Lymphedema is kind of a disease which is commonly caused by the removal of or damage of your lymph nodes as a part of cancer treatment. It is a solution from a blockage in your lymphatic system, which is part of your immune system. The blockage prevents lymph fluid from draining well, and the fluid buildup leads to swelling.

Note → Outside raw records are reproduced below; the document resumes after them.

/-- 47 R325, 46 R305, R306: the event of an active line that is processed renders channel 0 and then channel 1, and appends one record:
the line, both channels' pixels and their composite. Each channel's VSR moves as its own rendering moves it (R296, R300); every bit of
DCR outside VSR's high field, and everything else of the state but the log and the count of free draws, is as rendering found it. Up to
its first command such an event does no more than that but for channel 0's status, the walker's registers, the line number and the time
of the next event; and a processed event of line 0 renders nothing and changes only those. The composite is a parameter (92 D27), the
record's form the spec's decision (92 D46), the count of draws the model's (log entries 1, 5). -/
def Obligations.ActiveLineAppendsOneRecord : Prop :=
  ∀ s : State,
    let pxA := renderPixels s .a
    let pxB := renderPixels (drawn s 768) .b
    renderLine s = { s with
        chA := { s.chA with vsr := (renderLine s).chA.vsr, dcr := (renderLine s).chA.dcr }
        chB := { s.chB with vsr := (renderLine s).chB.vsr, dcr := (renderLine s).chB.dcr }
        videoOut := s.videoOut ++ [⟨s.line, pxA, pxB, compose s.config.composite pxA pxB⟩]
        log := (renderLine s).log, freeCount := s.freeCount + 1536 }
    ∧ (renderLine s).chA = (renderState s .a).chA
    ∧ (renderLine s).chB = (renderState (drawn s 768) .b).chB
    ∧ (getVsr (renderLine s) .a).toNat
        = (if (s.display .a).displayMode s.config.bits = .unimplemented then (getVsr s .a).toNat
          else ((getVsr s .a).toNat + (decodeLine s .a).2) % 2 ^ 22)
    ∧ (getVsr (renderLine s) .b).toNat
        = (if (s.display .b).displayMode s.config.bits = .unimplemented then (getVsr s .b).toNat
          else ((getVsr s .b).toNat + (decodeLine (drawn s 768) .b).2) % 2 ^ 22)
    ∧ (∀ c i, i < 16 → inField s.config.bits.vsrHigh.val 6 i = false →
        ((renderLine s).display c).dcr.getLsbD i = (s.display c).dcr.getLsbD i)
    ∧ compose .channelA pxA pxB = pxA
    ∧ (lineProcessed s = true → 22 ≤ s.line →
        (beginScan s).videoOut = s.videoOut ++ [⟨s.line, pxA, pxB, compose s.config.composite pxA pxB⟩]
        ∧ (∀ c, getVsr (beginScan s) c = getVsr (renderLine s) c)
        ∧ beginScan s = { renderLine s with
            chA := { (renderLine s).chA with csrr := (beginScan s).chA.csrr }
            walk := (beginScan s).walk, line := (beginScan s).line, scanDue := (beginScan s).scanDue })
    ∧ (lineProcessed s = true → s.line = 0 →
        beginScan s = { s with
          chA := { s.chA with csrr := (beginScan s).chA.csrr }
          walk := (beginScan s).walk, line := (beginScan s).line, scanDue := (beginScan s).scanDue })

/-! ## Registers the CPU reaches -/

/-- 42 R200 to R203: the split address registers, field by field; every other bit, register and channel is kept. The place of
the high field is a parameter, bits 5:0 by default (92 D6). -/
def Obligations.SplitAddressRegistersAreWrittenByField : Prop :=
  (∀ (s : State) (c : Channel) (a : Nat),
    let hv := s.config.bits.vsrHigh.val
    let hd := s.config.bits.dcpHigh.val
    (let t := setVsr s c a;
      t = s.setDisplay c { s.display c with vsr := BitVec.ofNat 16 a, dcr := (t.display c).dcr }
      ∧ (t.display c).dcr.extractLsb' hv 6 = BitVec.ofNat 6 (a / 2 ^ 16)
      ∧ ∀ i, i < 16 → inField hv 6 i = false → (t.display c).dcr.getLsbD i = (s.display c).dcr.getLsbD i)
    ∧ (let t := setDcp s c a;
      t = s.setDisplay c { s.display c with dcp := BitVec.ofNat 16 a, ddr := (t.display c).ddr }
      ∧ (t.display c).ddr.extractLsb' hd 6 = BitVec.ofNat 6 (a / 2 ^ 16)
      ∧ ∀ i, i < 16 → inField hd 6 i = false → (t.display c).ddr.getLsbD i = (s.display c).ddr.getLsbD i)
    ∧ (getVsr s c).toNat = ((s.display c).dcr.toNat / 2 ^ hv % 64) * 2 ^ 16 + (s.display c).vsr.toNat
    ∧ (getDcp s c).toNat = ((s.display c).ddr.toNat / 2 ^ hd % 64) * 2 ^ 16 + (s.display c).dcp.toNat)
  ∧ defaultBits.vsrHigh.val = 0 ∧ defaultBits.dcpHigh.val = 0

/-- 42 R204: for every 22-bit address, VSR and DCP read back what was set; for a larger one, its low 22 bits. -/
def Obligations.SplitAddressRoundTrip : Prop :=
  ∀ (s : State) (c : Channel) (a : Nat),
    (getVsr (setVsr s c a) c).toNat = a % 2 ^ 22 ∧ (getDcp (setDcp s c a) c).toNat = a % 2 ^ 22

/-- 42 R194, R195: at k = 1, 2, 4, 5 of either block, a CPU write combines the selected lanes into DCR, VSR, DDR or DCP of the
channel the offset decodes to (`1 - offset / 8`) and changes nothing else; a read returns the whole register and changes nothing.
The slots are the spec's decision (92 D10). -/
def Obligations.DisplayRegistersReadAndWriteByLane : Prop :=
  ∀ (s : State) (k : Fin 8) (r : SlotReg) (m : Lanes) (d : Half), s.config.slotLayout = defaultSlotLayout →
    (k.val = 1 ∧ r = .dcr ∨ k.val = 2 ∧ r = .vsr ∨ k.val = 4 ∧ r = .ddr ∨ k.val = 5 ∧ r = .dcp) →
    (∀ c, let o := BitVec.ofNat 4 (k.val + match c with | .a => 8 | .b => 0)
      runExternal s (.mcd212Read o m) = .next { s with busOut := s.busOut ++ [(s.display c).readSlot r] }
      ∧ ∃ t, runExternal s (.mcd212Write o m d) = .next t
        ∧ t = s.setDisplay c (t.display c)
        ∧ (∀ q, q ≠ r → (t.display c).readSlot q = (s.display c).readSlot q)
        ∧ (t.display c).csrw = (s.display c).csrw ∧ (t.display c).clut = (s.display c).clut
        ∧ (t.display c).clutBank = (s.display c).clutBank ∧ (t.display c).rc = (s.display c).rc
        ∧ ∀ i, i < 16 → ((t.display c).readSlot r).getLsbD i
            = if (8 ≤ i ∧ m ≠ .low) ∨ (i < 8 ∧ m ≠ .high) then d.getLsbD i else ((s.display c).readSlot r).getLsbD i)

What are the Symptoms of lymphoedema?
There are a few symptoms of lymphedema:
1. Swelling of part or all of your arm or leg, including fingers or toes
2. A feeling of heaviness or tightness
3. Restricted range of motion
4. Aching or discomfort
5. Recurring infections
6. Hardening and thickening of the skin
What are the Causes of Lymphoedema?
Our lymphatic system is critical in keeping our body healthy and fit. It spread protein-rich lymph fluid throughout the body, collecting bacteria, viruses and waste products. The lymphatic system carries fluid and some harmful substances through your lymph vessels, which take to lymph nodes. The wastes are then filtered out by lymphocytes infection-fighting cells that live in your lymph nodes and ultimately flushed from your body.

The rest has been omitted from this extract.